2. The Generative AI Revolution In Medicine

A year after ChatGPT’s release, an arms race in generative AI is reshaping industries from finance to healthcare. Organizations are investing billions to get a technological leg up on the competition, but this budding revolution has sparked widespread concern.

In Hollywood, screenwriters recently emerged victorious from a 150-day strike, partially focused on the threat of AI as a replacement for human workers. In the media realm, prominent organizations like The New York Times, along with a bevy of celebs and influencers, have initiated copyright infringement lawsuits against OpenAI, the developer of ChatGPT.

The healthcare sector faces its own unique battles. Insurers are leveraging AI to speed up and intensify claim denials, prompting providers to counter with AI-assisted appeals.

But beyond corporate skirmishes, the most profound conflict involves the doctor-patient relationship. Physicians, already vexed by patients who self-diagnose with “Dr. Google,” find themselves unsure whether generative AI will be friend or foe. Unlike traditional search engines, GenAI doesn’t just spit out information. It provides nuanced medical insights based on extensive, up-to-date research. Studies suggest that AI can already diagnose and recommend treatments with remarkable accuracy and empathy, surpassing human doctors in ever-more ways.

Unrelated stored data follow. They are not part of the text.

/-! ## PRG_RESPONSE, PRI_TIMEOUT (R278) -/

/-- The Translation Request that follows a Success is outstanding. -/
def State.slotAsked (s : State) (slot : Nat) : Bool :=
  s.xlat.reqs.any (fun e => decide (e.2.slot = some slot)) || s.xlat.waiting.any (fun q => decide (q.slot = some slot))

/-- The front end's Translation Request for the page of a slot. -/
def State.askSlot (s : State) (slot : Nat) (p : PageSlot) : State :=
  s.sendXlate ⟨.quartz, p.pasid, p.page, p.write, true, some slot⟩

def execPrgResponse (slot : Nat) (r : PrgReply) (s : State) : Host.Outcome State Fault Refusal :=
  .next (match tblFind s.xlat.slots slot with
    | none => s
    | some p =>
      if p.unsent || s.slotAsked slot then s
      else
        let s :=
          if p.dead then s.freeSlot slot
          else match r with
            | .success => s.askSlot slot p
            | .invalid => (s.freeSlot slot).failSlot p
            | .failure =>
              let s := { s with xlat := { s.xlat with priStopped := true } }
              (s.freeSlot slot).failSlot p
        s.serveSlots.flushUp)

/-- PRI_TIMEOUT: the slot is held until its response arrives. -/
def execPriTimeout (slot : Nat) (s : State) : Host.Outcome State Fault Refusal :=
  .next (match tblFind s.xlat.slots slot with
    | none => s
    | some p =>
      if p.dead || p.unsent || s.slotAsked slot || !s.passed p.since s.xlat.priTimeout then s
      else ({ s with xlat := { s.xlat with slots := tblPut s.xlat.slots slot { p with waiters := [], dead := true } } }).failSlot p)

/-! ## Invalidations (R279 to R282) -/

/-- An invalidation covers a PASID. -/
def covers (i : Option Nat) (pasid : Nat) : Bool :=
  match i with
  | none => true
  | some p => p == pasid

/-- The PASID of a tile's launch. -/
def State.tilePasid (s : State) (x : Tile) : Nat := s.pasidOf (x.context.getD 0)

/-- The PASID of an engine. -/
def State.srcPasid (s : State) : Src → Nat
  | .tile t => s.tilePasid (s.tile t)
  | .copy k | .sequencer k => s.pasidOf (((s.task? k).map (·.context)).getD 0)
  | _ => 2 ^ 20

/-- A request that a host-space access of an engine has sent to a home of this block's own memory (R271): it carries no context. -/
def Packet.fromHost (p : Packet) : Bool :=
  p.context.isNone && p.req.range.isSome && (match p.src with
    | .tile _ | .copy _ | .sequencer _ => true
    | _ => false)

/-- Accesses under the PASID that have been sent: upstream requests, requests to homes of the own memory (R271), and the host parts of
inbound moves. -/
def State.sentUses (s : State) (i : Option Nat) : Tbl Nat :=
  let up := (s.host.up.filter (fun e => e.2.sent && covers i e.2.pasid)).foldl (fun m e =>
    tblPut m e.1 (e.2.page.getD 0)) ([] : Tbl Nat)
  let up := (s.pkts.filter (fun e => e.2.fromHost && covers i (s.srcPasid e.2.src))).foldl (fun m e => tblPut m e.1 0) up
  s.tiles.foldl (fun m e =>
    if covers i (s.tilePasid e.2) then
      e.2.moves.foldl (fun m v => match v.hosts.head? with
        | some h => tblPut m v.slot (hostAddr h.2.2.1 / 4096)
        | none => m) m
    else m) up

/-- A held or released write to host space, in host memory or routed to the own memory (R271). -/
def Held.toHost (h : Held) : Bool :=
  isHostVa h.va && match h.eff with
    | .write (.host _ _) _ _ | .write (.device _ false) _ _ => true
    | _ => false

/-- A load whose cache miss has not wholly left is made past the cache instead, one request for each piece, which returns to lookup; answers
to the part that has left find nothing (R280; DEDUCED, assumption 76). -/
def State.returnMiss (s : State) (t : Nat) (m : Miss) : State :=
  let mine (i : Nat) : Bool := decide (m.id ≤ i) && decide (i < m.id + m.count)
  let s := { s.modTile t (fun x => { x with miss := none }) with
    host := { s.host with up := s.host.up.filter (fun e => !mine e.1 || e.2.sent) } }
  match m.load with
  | none => s
  | some (op, ps) =>
    let x := s.tile t
    let again (p : Piece) : UpReq :=
      ⟨.tile t, x.task, .rdCurr, s.tilePasid x, 0, p.len, [], false, false, false, some (hostAddr p.va), some (hostAddr p.va / 4096)⟩
    let s' := ps.foldl (fun (s : State) p => State.bump { s with host := { s.host with up := tblPut s.host.up s.nextId (again p) } }) s
    let waits := (idsBetween s s').zip (ps.map (fun p => (p.off, p.len)))
    s'.modTile t (fun x => { x with pend := x.pend.map (fun o => if o.id = op then { o with waits := waits } else o) })

/-- Misses of host lines under the PASID with a request that has not left. -/
def State.returnMisses (s : State) (i : Option Nat) : State :=
  s.tiles.foldl (fun s e => match e.2.miss with
    | some m =>
      if covers i (s.tilePasid e.2) && s.host.up.any (fun u => decide (m.id ≤ u.1) && decide (u.1 < m.id + m.count) && !u.2.sent)
        then s.returnMiss e.1 m else s
    | none => s) s

/-- Requests not yet sent return to lookup; a CXL.io request of an untranslated address holds no translation. -/
def State.returnUp (s : State) (i : Option Nat) : State :=
  let up := s.host.up.map (fun (e : Nat × UpReq) =>
    if !e.2.sent && e.2.va.isNone && covers i e.2.pasid then
      match e.2.page with
      | some p => (e.1, { e.2 with va := some (p * 4096 + e.2.addr % 4096) })
      | none => e
    else e)
  { s with host := { s.host with up := up } }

Path to resolution: Unfolding. While doctors are already taking advantage of AI’s administrative benefits (billing, notetaking and data entry), they’re apprehensive that ChatGPT will lead to errors if used for patient care. In this case, time will heal most concerns and eliminate most fears. Five years from now, with ChatGPT predicted to be 30 times more powerful, generative AI systems will become integral to medical care. Advanced tools, interfacing with wearables and electronic health records, will aid in disease management, diagnosis and chronic-condition monitoring, enhancing clinical outcomes and overall health.

3. The Tug-Of-War Over Healthcare Pricing

From routine doctor visits to complex hospital stays and drug prescriptions, every aspect of U.S. healthcare is getting more expensive. That’s not news to most Americans, half of whom say it is very or somewhat difficult to afford healthcare costs.

But people may be surprised to learn how the pricing wars will play out this year—and how the winners will affect the overall cost of healthcare.

Throughout U.S. healthcare, nurses are striking as doctors are unionizing. After a year of soaring inflation, healthcare supply-chain costs and wage expectations are through the roof. A notable example emerged in California, where a proposed $25 hourly minimum wage for healthcare workers was later retracted by Governor Newsom amid budget constraints.

Financial pressures are increasing. In response, thousands of doctors have sold their medical practices to private equity firms. This trend will continue in 2024 and likely drive up prices, as much as 30% higher for many specialties.

Meanwhile, drug spending will soar in 2024 as weight-loss drugs (costing roughly $12,000 a year) become increasingly available. A groundbreaking sickle cell disease treatment, which uses the controversial CRISPR technology, is projected to cost nearly $3 million upon release.

To help tame runaway prices, the Centers for Medicare & Medicaid Services will reduce out-of-pocket costs for dozens of Part B medications “by $1 to as much as $2,786 per average dose,” according to White House officials. However, the move, one of many price-busting measures under the Inflation Reduction Act, has ignited a series of legal challenges from the pharmaceutical industry.

Big Pharma seeks to delay or overturn legislation that would allow CMS to negotiate prices for 10 of the most expensive outpatient drugs starting in 2026.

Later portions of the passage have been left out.